Face saturation and the electroweak spectrum : three boson masses from the pentachoron

Face saturation and the electroweak spectrum: three boson masses from the pentachoron

The companion papers P1 and P2 established the pentachoron (K₅) as the unique elementary cell of discrete gravity in d = 4, with a single coupling α* = 1/(4 ln 2), and derived nine fermion masses (mean 2.4%, max 5.3%) from a zero-parameter mass formula mₖ/mₑ = u^{nₖ²}.

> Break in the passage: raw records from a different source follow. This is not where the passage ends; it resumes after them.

/-- The landing of a load; a value's data lands line by line (R157), and with the last of it the load. -/
def State.landLoad (s : State) (c : Nat) (r : GReq) : State :=
  if s.discards c then s.modCore c (fun k => (k.retire r).landNothing r.op)
  else
  match s.fetchPieces (dieOf c) r.pieces with
  | (.ok bs, s') =>
    let n := (r.pieces.map (fun p => s.targetCorrected p.target p.len)).sum
    let s := s'.countCorrected c n
    match r.op with
    | .loadValue v len => s.modCore c (fun k =>
        { k.bring r.id s.tide (k.blockAddr v) bs with
          reqs := k.reqs.map (fun (x : GReq) =>
            if x.id = r.id then { x with op := .landing v len, pieces := [] } else x) })
    | op => (s.retire c r).landData c op bs
  | (.error (va, f), s') =>
    if s.errorWaits c r then s
    else ((s'.retire c r).modCore c (fun k => k.landNothing r.op)).landingFault c r.eng va f

/-- An attempt that found no unit: the gate tries again (R416). -/
def State.attemptFailed (s : State) (c : Nat) (op : Rmw) : State :=
  if op.attempt then s.attemptDone c op { ok := false, reg := op == .wlk true } else s

/-- Whether a request is a release at device or system scope. -/
def GReq.wide (r : GReq) : Bool := releases (BitVec.ofNat 2 r.order) && 3 ≤ r.scope

/-- A release at device or system scope raises what the acknowledgements that it waited for have brought
(R207, R249). -/
def State.wideRelease (s : State) (c : Nat) (r : GReq) : State :=
  if r.wide then s.releaseErrors c r.id s.tide else s

/-- Whether a release that would raise such an error waits, since a fault governs (R407, log 22). -/
def State.releaseWaits (s : State) (c : Nat) (r : GReq) : Bool :=
  r.wide && ((s.core c).badAck r.id).isSome && s.errorWaits c r

/-- The landing of an atomic (R410), a lock's attempt or a fill. -/
def State.landAtomic (s : State) (c : Nat) (r : GReq) (d : Nat) (op : Rmw) (ptr : W64) : State :=
  match r.pieces with
  | [] => s.retire c r
  | p :: _ =>
    match s.atomicTarget (dieOf c) p.target op with
    | (.error f, s') =>
      if s.discards c then s'.modCore c (fun k => (k.retire r).landNothing r.op)
      else if s.errorWaits c r then s
      else
        (((s'.retire c r).modCore c (fun k => k.landNothing r.op)).attemptFailed c op).landingFault c
          r.eng p.va f
    | (.ok x, s') =>
      if s.discards c then s'.modCore c (fun k => (k.retire r).landNothing r.op)
      else if (!x.ok && !op.attempt && s.errorWaits c r) || s.releaseWaits c r then s
      else
        let s := ((s'.retire c r).modCore c (fun k => (k.setReg d x.value).landed (.reg d))).wideRelease c r
        if op.attempt then s.attemptDone c op x
        else if x.ok then s
        else
          match op with
          | .fill _ => s.raise c 6 false 0x14 ptr s.tide
          | _ => s.raise c 6 false 0x0F (protInfo 1 6 p.va) s.tide

/-- GLOBAL_LOAD_LANDING (R383): a load or an atomic reaches its home and its data lands. -/
def execGlobalLoadLanding (core req : Nat) (s : State) : Host.Outcome State Fault Refusal :=
  .next (match (s.core core).req req with
    | none => s
    | some r =>
      match r.op with
      | .rmw d op ptr => s.landAtomic core r d op ptr
      | .landing .. => (s.retire core r).modCore core (fun k => k.landNothing r.op)
      | _ => s.landLoad core r)

/-- The bytes that a store writes: those it took at issue, or those of its value (R392). -/
def Core.storeBytesOf (k : Core) : GOp → List Byte
  | .store bs => bs
  | .storeValue v off len =>
    let bs := k.valueBytes v
    ((bs ++ List.replicate (off + len - bs.length) 0).drop off).take len
  | _ => []

/-- GLOBAL_WRITE_ACK (R174): a store reaches its home and is acknowledged. -/
def execGlobalWriteAck (core req : Nat) (s : State) : Host.Outcome State Fault Refusal :=
  .next (match (s.core core).req req with
    | none => s
    | some r =>
      match s.storePieces (dieOf core) r.pieces ((s.core core).storeBytesOf r.op) with
      | (bad, s') =>
        let lost := bad.filter (fun _ => !s.discards core)
        if (lost.isSome && s.errorWaits core r) || s.releaseWaits core r then s
        else
          let s := (s'.retire core r).modCore core (fun k =>
            match r.op with
            | .storeValue v _ len => k.unholdValue v (blocksOf len)
            | _ => k)
          let s := s.wideRelease core r
          match lost with
          | some va => s.landingFault core r.eng va .refused
          | none => s)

This paper extends the programme to the electroweak sector. The Laplacian L⁽⁰⁾ of K₅ has five eigenmodes: four internal modes (rank 4, component sums vanishing) and one network mode ψ₀ (kernel, component sum √5). By the fermion conservation theorem (P1 Theorem II.1), edge excitations—including trapped gauge bosons—have vanishing component sums and are therefore mute on ψ₀. Face excitations have non-vanishing component sums and activate ψ₀.

The Higgs boson, identified with the face excitation that creates and maintains the saturation, pays a surplus of five mode activations at unit cost u over the W boson. The predicted mass ratio is

mH/mW = u^{rank(L⁽⁰⁾) + dim ker(L⁽⁰⁾)} = u^{4+1} = u⁵,

verified at +0.73% against PDG 2024 (within the W resonance width ΓW/mW = 2.6%).

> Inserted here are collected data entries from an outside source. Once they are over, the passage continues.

-- ==== Sys2Proof/Machine/Messages.lean ====
section
/-!
DEFINITION. Timed messages between cores (R28, R29, R33): their way over die-edge links, and the tiles
that SEND carries (R430).
-/

namespace Sys2Proof.Machine

/-! ### Die-edge links (R28, R29) -/

/-- A flit of a tile at its destination (R430): the head brings the image. -/
def State.tileFlit (s : State) (send src dst index count : Nat) (image : List Byte) : State :=
  if index = 0 then
    { s with inbound := s.inbound ++ [{ send := send, src := src, dst := dst, image := image, left := count - 1 }] }
  else { s with inbound := s.inbound.map (fun x => if x.send = send then { x with left := x.left - 1 } else x) }

/-- TIMED_FLIT_ARRIVAL (R28) of the message that the subject names: it enters the next die-edge link of
its way, which it leaves 40 tc later, or has arrived. One that finds both timed slots of the tide taken is offered
again in the next tide (R29). -/
def execTimedFlitArrival (s : State) : Host.Outcome State Fault Refusal :=
  .next (match s.flits.find? (fun f => f.id == s.subject) with
    | none => s
    | some f =>
      match f.legs with
      | (link, after) :: rest =>
        if 2 ≤ s.linkUse link s.tide then s
        else { s.takeSlot link s.tide with flits := s.flits.map (fun x =>
            if x.id = f.id then { x with due := s.tide + 40 + after, legs := rest } else x) }
      | [] =>
        match f.kind with
        | .signal .. => { s with now := .event .flagSignalArrival f.id :: s.now }
        | .barrier .. => { s with now := .event .barrierArrival f.id :: s.now }
        | .tile send src dst index count image =>
          { s with flits := s.flits.filter (fun x => x.id != f.id) }.tileFlit send src dst index count
            image)

/-! ### Tiles (R430) -/

/-- A tile that is discarded, with what of it is on its way into scratchpad, or that has been published. -/
def State.dropInbound (s : State) (x : Inbound) : State :=
  { s with inbound := s.inbound.filter (fun y => y.send != x.send) }.modCore x.dst (fun k => k.dropData x.send)

def State.setInbound (s : State) (y : Inbound) : State :=
  { s with inbound := s.inbound.map (fun x => if x.send = y.send then y else x) }

/-- Why `k15` cannot take a tile: the operation of 0x15. -/
def Ring.inboxFault (r : Ring) (n : Nat) : Option Nat :=
  if !r.enabled then some 6 else if r.slotBytes < n then some 1 else none

/-- The head flit reserves a slot of `k15`; a full ring holds the flits in the router. -/
def State.reserveInbox (s : State) (x : Inbound) : State :=
  let k := s.core x.dst
  let r := k.ring 15
  match r.inboxFault x.image.length with
  | some op =>
    if k.mode == .frozen || k.mode == .handler then s
    else (s.dropInbound x).raise x.dst 6 false 0x15 (ringInfo 15 op) (s.tide + 1)
  | none =>
    if r.slots ≤ (r.rsv - r.rel).toNat then s
    else (s.modCore x.dst (fun k => k.setRing 15 { r with rsv := r.rsv + 1 })).setInbound
      { x with slot := some (r.rsv, r.gen) }

/-- The flits of a tile, and those that have arrived. -/
def Inbound.flits (x : Inbound) : Nat := (x.image.length + 255) / 256
def Inbound.arrived (x : Inbound) : Nat := x.flits - x.left

/-- Whether the slot that a tile has reserved still stands (R162). -/
def State.inboxStands (s : State) (x : Inbound) : Option W32 :=
  match x.slot with
  | some (p, gen) => if ((s.core x.dst).ring 15).gen = gen then some p else none
  | none => none

/-- Two flits a tc of a tile that has its slot pass from the router, as untimed data for the slot (R157). -/
def State.passFlits (s : State) (x : Inbound) : State :=
  match s.inboxStands x with
  | none => s
  | some p =>
    let n := Nat.min x.arrived (x.passed + 2)
    let at_ := ((s.core x.dst).ring 15).slotAddr p
    (s.modCore x.dst (fun k => k.bring x.send s.tide (at_ + 256 * x.passed)
      ((x.image.take (256 * n)).drop (256 * x.passed)))).setInbound { x with passed := n }

/-- Whether all of a tile has been written into its slot. -/
def State.inboxWritten (s : State) (x : Inbound) : Bool :=
  x.slot.isSome && x.passed == x.flits && !(s.core x.dst).awaitsData x.send

/-- SEND_ARRIVAL (R430) of the tile that the subject names: its head reserves a slot; the slot is published in the tc
after the one in whose bank cycles the last of the image was written; one whose slot has been cancelled is discarded. -/
def execSendArrival (s : State) : Host.Outcome State Fault Refusal :=
  .next (match s.inbound.find? (fun x => x.send == s.subject) with
    | none => s
    | some x =>
      if x.slot.isNone then s.reserveInbox x
      else
        match s.inboxStands x with
        | none => if x.left = 0 then s.dropInbound x else s
        | some p =>
          if s.inboxWritten x then (s.dropInbound x).modCore x.dst (fun k => k.setRing 15 ((k.ring 15).publish p))
          else s)

/-- The tiles whose heads wait for a slot, in ascending sender. -/
def State.inboxWaiting (s : State) : List Nat :=
  (sortBy (fun (x y : Inbound) => decide (x.src ≤ y.src)) (s.inbound.filter (fun x => x.slot.isNone))).map
    Inbound.send

/-- The tiles that are published at this tide, and those that are discarded, since their slot no longer stands. -/
def State.inboxOver (s : State) : List Nat :=
  (s.inbound.filter (fun x => x.slot.isSome
    && (s.inboxWritten x || (x.left == 0 && (s.inboxStands x).isNone)))).map Inbound.send

end Sys2Proof.Machine
end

Two additional observations are reported: sin²θW = α*(1 − α*) = (ρ* − 1)/ρ² (matching the MS-bar value at −0.27%, status T3) and αEM ≈ α/Σnₖ² (matching at +1.16%, status T3, not derived). Combined with one anchor mass, the framework predicts mZ and mH (or mW and mZ) at sub-percent precision with zero free parameters.

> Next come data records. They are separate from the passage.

-- ==== Sys2Proof/Certificates/Slice0/Obligations.lean ====
section
/-!
DEFINITION. The statements about the model, for the provers. A statement names the rule of spec/ that it
formalises; `s.launch ps` is s with the operations ps added to those in flight of the core that issues, and
`s.flight off op` is the issuing word's operation that performs `off` tc after this tide.
-/

open Sys2Proof Sys2Proof.Machine

/-! ### The S engine -/

/-- R309, R310: the words of the S engine that compute with offset 1, for every destination that R303 allows:
each issues, and what it adds to the operations in flight is one write of d, with the result of R310, one tc
later. -/
def Obligations.ScalarWordsComplete : Prop :=
  ∀ (s : State) (i : BitVec 3) (d a b c : BitVec 5), d.toNat < 24 → s.roomy →
    let out (v : W64) : Host.Outcome State Fault Refusal := .next (s.launch [s.flight 1 (.reg d.toNat v)])
    let x := s.reg a
    let y := s.reg b
    exec (.add i d a b) s = out (x + y) ∧
    exec (.sub i d a b) s = out (x - y) ∧
    exec (.and i d a b) s = out (x &&& y) ∧
    exec (.or i d a b) s = out (x ||| y) ∧
    exec (.xor i d a b) s = out (x ^^^ y) ∧
    (∀ m : BitVec 10, exec (.addi i d a m) s = out (x + m.signExtend 64) ∧
      exec (.andi i d a m) s = out (x &&& m.signExtend 64) ∧
      exec (.ori i d a m) s = out (x ||| m.signExtend 64) ∧
      exec (.xori i d a m) s = out (x ^^^ m.signExtend 64)) ∧
    (∀ m : BitVec 15, exec (.li i d m) s = out (m.signExtend 64) ∧
      exec (.lsi i d m) s = out ((s.reg d <<< 15) ||| m.setWidth 64)) ∧
    exec (.sel i d a b c) s = out (if s.reg c = 0 then y else x) ∧
    exec (.min i d a b 0) s = out (if x.sle y then x else y) ∧
    exec (.min i d a b 1) s = out (if x ≤ y then x else y) ∧
    exec (.max i d a b 0) s = out (if x.sle y then y else x) ∧
    exec (.max i d a b 1) s = out (if x ≤ y then y else x) ∧
    exec (.cmp i d a b 0) s = out (if x = y then 1 else 0) ∧
    exec (.cmp i d a b 1) s = out (if x ≠ y then 1 else 0) ∧
    exec (.cmp i d a b 2) s = out (if x.slt y then 1 else 0) ∧
    exec (.cmp i d a b 3) s = out (if y.sle x then 1 else 0) ∧
    exec (.cmp i d a b 4) s = out (if x < y then 1 else 0) ∧
    exec (.cmp i d a b 5) s = out (if y ≤ x then 1 else 0)

/-- R310, R311: MUL and MULH give the halves of the signed or natural 128-bit product with offset 3; DIV
truncates towards zero with offset 34, its remainder is a − q × b, and none of its corners traps: a divisor of
zero gives all ones and a, and −2^63 by −1 gives −2^63 and 0. -/
def Obligations.MultiplyDivideComplete : Prop :=
  ∀ (s : State) (i : BitVec 3) (d a b : BitVec 5), d.toNat < 24 → s.roomy →
    let out (off : Nat) (v : W64) : Host.Outcome State Fault Refusal :=
      .next (s.launch [s.flight off (.reg d.toNat v)])
    let x := s.reg a
    let y := s.reg b
    exec (.mul i d a b) s = out 3 (x * y) ∧
    exec (.mulh i d a b 0) s = out 3 ((x.signExtend 128 * y.signExtend 128).extractLsb' 64 64) ∧
    exec (.mulh i d a b 1) s = out 3 ((x.setWidth 128 * y.setWidth 128).extractLsb' 64 64) ∧
    (∀ f : BitVec 2, y = 0 → exec (.div i d a b f) s =
      out 34 (if f.getLsbD 0 then x else 0xFFFFFFFFFFFFFFFF)) ∧
    (y ≠ 0 → exec (.div i d a b 0) s = out 34 (x.sdiv y) ∧
      exec (.div i d a b 1) s = out 34 (x - x.sdiv y * y) ∧
      exec (.div i d a b 2) s = out 34 (x / y) ∧
      exec (.div i d a b 3) s = out 34 (x - x / y * y)) ∧
    (x = 0x8000000000000000 → y = 0xFFFFFFFFFFFFFFFF →
      exec (.div i d a b 0) s = out 34 0x8000000000000000 ∧ exec (.div i d a b 1) s = out 34 0)

/-- R310, R312: shifts by bits 5:0 of register b, or by an immediate of 0 to 63; and the bit fields of BFX
and BFI, bit by bit: with p = POS and n = LEN from register b, BFX gives bit j of the field for j < n, where
field bits above bit 63 read zero, and above it zeros or the field's top bit; BFI replaces bits p to p + n − 1
of d. -/
def Obligations.ShiftsAndFieldsComplete : Prop :=
  ∀ (s : State) (i : BitVec 3) (d a b : BitVec 5), d.toNat < 24 → s.roomy →
    let out (v : W64) : Host.Outcome State Fault Refusal := .next (s.launch [s.flight 1 (.reg d.toNat v)])
    let x := s.reg a
    let y := s.reg b
    let n := (y &&& 63).toNat
    let len := (y >>> 8 &&& 63).toNat + 1
    exec (.shl i d a b) s = out (x <<< n) ∧
    exec (.shr i d a b) s = out (x >>> n) ∧
    exec (.sar i d a b) s = out (x.sshiftRight n) ∧
    (∀ h : BitVec 1, let k := b.toNat + 32 * h.toNat
      exec (.shlImm i d a b h) s = out (x <<< k) ∧ exec (.shrImm i d a b h) s = out (x >>> k) ∧
      exec (.sarImm i d a b h) s = out (x.sshiftRight k)) ∧
    (∃ v, exec (.bfx i d a b 0) s = out v ∧ ∀ j, v.getLsbD j = (decide (j < len) && x.getLsbD (n + j))) ∧
    (∃ v, exec (.bfx i d a b 1) s = out v ∧ ∀ j, j < 64 → v.getLsbD j =
      if j < len then x.getLsbD (n + j) else x.getLsbD (n + len - 1)) ∧
    (∃ v, exec (.bfi i d a b) s = out v ∧ ∀ j, j < 64 → v.getLsbD j =
      if n ≤ j ∧ j < n + len then x.getLsbD (j - n) else (s.reg d).getLsbD j)

/-- R310, R313: CLZ and POPC count the leading zeros and the ones; SPT gives the class of R150 for a pointer of every
window, of this core or cohort or of another, and 0xF for a reserved window or a bit that must be zero; and SPC converts
between the private and the scratchpad form of a pointer of this core, or gives 0xF000_0000_0000_0000. -/
def Obligations.CountsAndPointersComplete : Prop :=
  ∀ (s : State) (i : BitVec 3) (d a : BitVec 5), d.toNat < 24 → s.roomy →
    let out (v : W64) : Host.Outcome State Fault Refusal := .next (s.launch [s.flight 1 (.reg d.toNat v)])
    let x := s.reg a
    (∃ v, exec (.clz i d a) s = out v ∧ v.toNat ≤ 64 ∧ (∀ j, 64 - v.toNat ≤ j → x.getLsbD j = false) ∧
      (v.toNat < 64 → x.getLsbD (63 - v.toNat) = true)) ∧
    (∃ v, exec (.popc i d a) s = out v ∧ v.toNat = ((List.range 64).filter (fun j => x.getLsbD j)).length) ∧
    (∃ v, exec (.spt i d a) s = out v ∧ (x.toNat < 2 ^ 57 → v = 0) ∧
      (8 * 2 ^ 60 ≤ x.toNat → x.toNat < 8 * 2 ^ 60 + 2 ^ 20 → v = 1) ∧ (12 * 2 ^ 60 ≤ x.toNat → v = 15)) ∧
    (∀ o, o < 2 ^ 20 → x = w64 (8 * 2 ^ 60 + o) →
      exec (.spc i d a 0) s = out (if o < s.me.privSize then scratchPtr s.me.vid (s.me.privBase + o)
        else 0xF000000000000000) ∧
      exec (.spc i d a 1) s = out (if o < s.me.privSize then x else 0xF000000000000000)) ∧
    (∀ o, o < 2 ^ 22 → s.me.vid < 256 → x = scratchPtr s.me.vid o →
      exec (.spc i d a 0) s = out x ∧
      exec (.spc i d a 1) s = out (if s.me.privBase ≤ o ∧ o < s.me.privBase + s.me.privSize then
        w64 (8 * 2 ^ 60 + (o - s.me.privBase)) else 0xF000000000000000)) ∧
    (12 * 2 ^ 60 ≤ x.toNat → ∀ f, exec (.spc i d a f) s = out 0xF000000000000000) ∧
    (x.toNat < 2 ^ 57 → ∀ f, exec (.spc i d a f) s = out 0xF000000000000000) ∧
    (∀ v o, v < 256 → o < 2 ^ 22 → x = scratchPtr v o →
      exec (.spt i d a) s = out (if v = s.me.vid then 2 else 3) ∧
      (v ≠ s.me.vid → ∀ f, exec (.spc i d a f) s = out 0xF000000000000000)) ∧
    (∀ h o, h < 32 → o < 2 ^ 23 → s.me.vid < 256 → x = w64 (10 * 2 ^ 60 + h * 2 ^ 40 + o) →
      exec (.spt i d a) s = out (if h = s.me.vid / 64 * 8 + s.me.vid / 16 % 4 * 2 + s.me.vid / 4 % 2 then 4 else 5) ∧
      ∀ f, exec (.spc i d a f) s = out 0xF000000000000000) ∧
    (∀ v tag blk, v < 256 → tag < 2 ^ 16 → blk < 2 ^ 16 →
      x = w64 (11 * 2 ^ 60 + v * 2 ^ 40 + tag * 2 ^ 16 + blk) →
      exec (.spt i d a) s = out (if v = s.me.vid then 6 else 7) ∧
      ∀ f, exec (.spc i d a f) s = out 0xF000000000000000) ∧
    (((1 ≤ wbits x 63 60 ∧ wbits x 63 60 ≤ 7) ∨ (wbits x 63 60 = 0 ∧ wbits x 59 57 ≠ 0) ∨
        (wbits x 63 60 = 8 ∧ wbits x 59 20 ≠ 0) ∨ (wbits x 63 60 = 9 ∧ (wbits x 59 48 ≠ 0 ∨ wbits x 39 22 ≠ 0)) ∨
        (wbits x 63 60 = 10 ∧ (wbits x 59 45 ≠ 0 ∨ wbits x 39 23 ≠ 0)) ∨
        (wbits x 63 60 = 11 ∧ (wbits x 59 48 ≠ 0 ∨ wbits x 39 32 ≠ 0))) → exec (.spt i d a) s = out 15 ∧
      ∀ f, exec (.spc i d a f) s = out 0xF000000000000000)

/-- R303, R128: an arithmetic word that names s24 to s31 as its destination traps with 0x17 at issue, and one
that would be the 513th exposed operation in flight traps with 0x06 of kind 5; neither adds an operation. -/
def Obligations.ScalarWordsTrap : Prop :=
  ∀ (s : State) (j : BitVec 3) (d a b : BitVec 5), ∀ i ∈ [Instr.add j d a b, .sub j d a b, .mul j d a b,
      .mulh j d a b 0, .div j d a b 0, .shl j d a b, .cmp j d a b 0, .clz j d a, .bfi j d a b, .li j d 0],
    (24 ≤ d.toNat → exec i s = .next (s.trap 0x17 (w64 (s.cur.q.addr % 2 ^ 14)))) ∧
    (d.toNat < 24 → 512 ≤ s.me.exposedCount →
      exec i s = .next (s.trap 0x06 (missInfo 5 0 s.tide s.me.tbase)))

/-- R303, R126: a register write performs: d takes the value, s0 reads zero and takes nothing, every other
register and every other content of the package stays. -/
def Obligations.RegisterWritePerforms : Prop :=
  ∀ (o s : State) (c r : Nat) (p : Perform) (v : W64), p.op = .reg r v → c < 256 → r < 32 →
    let t := o.performOne c p s
    (t.core c).reg 0 = 0 ∧ (r ≠ 0 → (t.core c).reg r = v) ∧
    (∀ q, q < 32 → q ≠ r → (t.core c).reg q = (s.core c).reg q) ∧ (r = 0 → t = s) ∧
    (∀ d, d ≠ c → t.core d = s.core d) ∧ t.cohort = s.cohort ∧ t.device = s.device ∧ t.host = s.host ∧
    (t.core c).held = { (s.core c).held with sreg := (t.core c).sreg }

/-! ### Control -/

/-- R295 to R297, R271, R318, R314: NOP changes nothing; GATE marks its queue as arrived; WAIT moves the issue
point of its queue on by n; GUARD reads bit xor inv of its register and the guarded word issues with it; RMODE sets
the rounding state of its engine; LOOP, LOOP of a launch register within 1 to 2^24, and ENDL that fetch has found
well placed change nothing. -/
def Obligations.ControlWordsComplete : Prop :=
  ∀ (s : State) (e i : BitVec 3), s.cur.core < 256 →
    exec (.nop i) s = .next s ∧
    (∃ t, exec (.gate e i) s = .next t ∧ (t.me.queue e.toNat) = { s.me.queue e.toNat with arrived := true } ∧
      ∀ k, k ≠ e.toNat → t.me.queue k = s.me.queue k) ∧
    (∀ n, ∃ t, exec (.wait e i n) s = .next t ∧ (t.me.queue e.toNat).nxt = (s.me.queue e.toNat).nxt + n.toNat ∧
      t.held = s.held) ∧
    (∀ r b v, ∃ t, exec (.guard e r b v) s = .next t ∧ t.now = .issue s.cur.core e.toNat :: s.now ∧
      (t.me.queue e.toNat).guard = some (xor ((s.reg r).getLsbD b.toNat) (v == 1)) ∧ t.held = s.held) ∧
    (∀ (f : BitVec 1) (m : BitVec 3), (e = 1 ∨ e = 2 ∨ e = 5) → ∃ t, exec (.rmode e i f m) s = .next t ∧
      (t.me.rounding e.toNat).mode = m.toNat ∧ (t.me.rounding e.toNat).sat = (f == 1) ∧ t.held = s.held) ∧
    (s.cur.q.bad = false → (∀ n p, exec (.loop i n p) s = .next s) ∧ exec (.endl i) s = .next s ∧
      ∀ (j : BitVec 3) (p : BitVec 10), 1 ≤ (s.me.reg (24 + j.toNat)).toNat →
        (s.me.reg (24 + j.toNat)).toNat ≤ 2 ^ 24 → exec (.loopReg i j p) s = .next s)

/-- R314, R317, R318: a LOOP or ENDL that fetch found misplaced, a HALT in a loop, and a LOOP of a launch
register that holds 0 or more than 2^24 trap with 0x17 at their issue. -/
def Obligations.LoopFaults : Prop :=
  ∀ (s : State) (i : BitVec 3), let fault := s.trap 0x17 (w64 (s.cur.q.addr % 2 ^ 14))
    (s.cur.q.bad = true → (∀ n p, exec (.loop i n p) s = .next fault) ∧ exec (.endl i) s = .next fault ∧
      (s.inHandler = false → exec (.halt i) s = .next fault)) ∧
    ∀ (j : BitVec 3) (p : BitVec 10), ((s.me.reg (24 + j.toNat)).toNat = 0 ∨
        2 ^ 24 < (s.me.reg (24 + j.toNat)).toNat) → exec (.loopReg i j p) s = .next fault

/-- R318, R186: HALT outside a loop and outside a handler halts its core at this tide, and no pending reuse
run is left; registers and memories stay. -/
def Obligations.HaltCompletes : Prop :=
  ∀ (s : State) (i : BitVec 3), s.cur.core < 256 → s.inHandler = false → s.cur.q.bad = false →
    ∃ t, exec (.halt i) s = .next t ∧ t.me.mode = .halted ∧ t.me.haltTide = s.tide ∧ t.me.reuse = none ∧
      t.held = s.held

A variational framework is introduced: the pentachoric action S[ρ̃] = ½⟨ρ̃, L⁽⁰⁾ρ̃⟩ − α* Σρ̃ᵥ ln ρ̃ᵥ generates the local conformal factor e^{−αρ̃} of P1 via δS = 0, the causal flux F(ρ) = ρ e^{−αρ} as a mean-field reduction, and the face saturation threshold as a Hessian instability. The DOF conservation 10 → 10 and the 4+1 surplus become variational identities.

The companion verification script (128 tests, all PASS) provides a reproducible audit trail.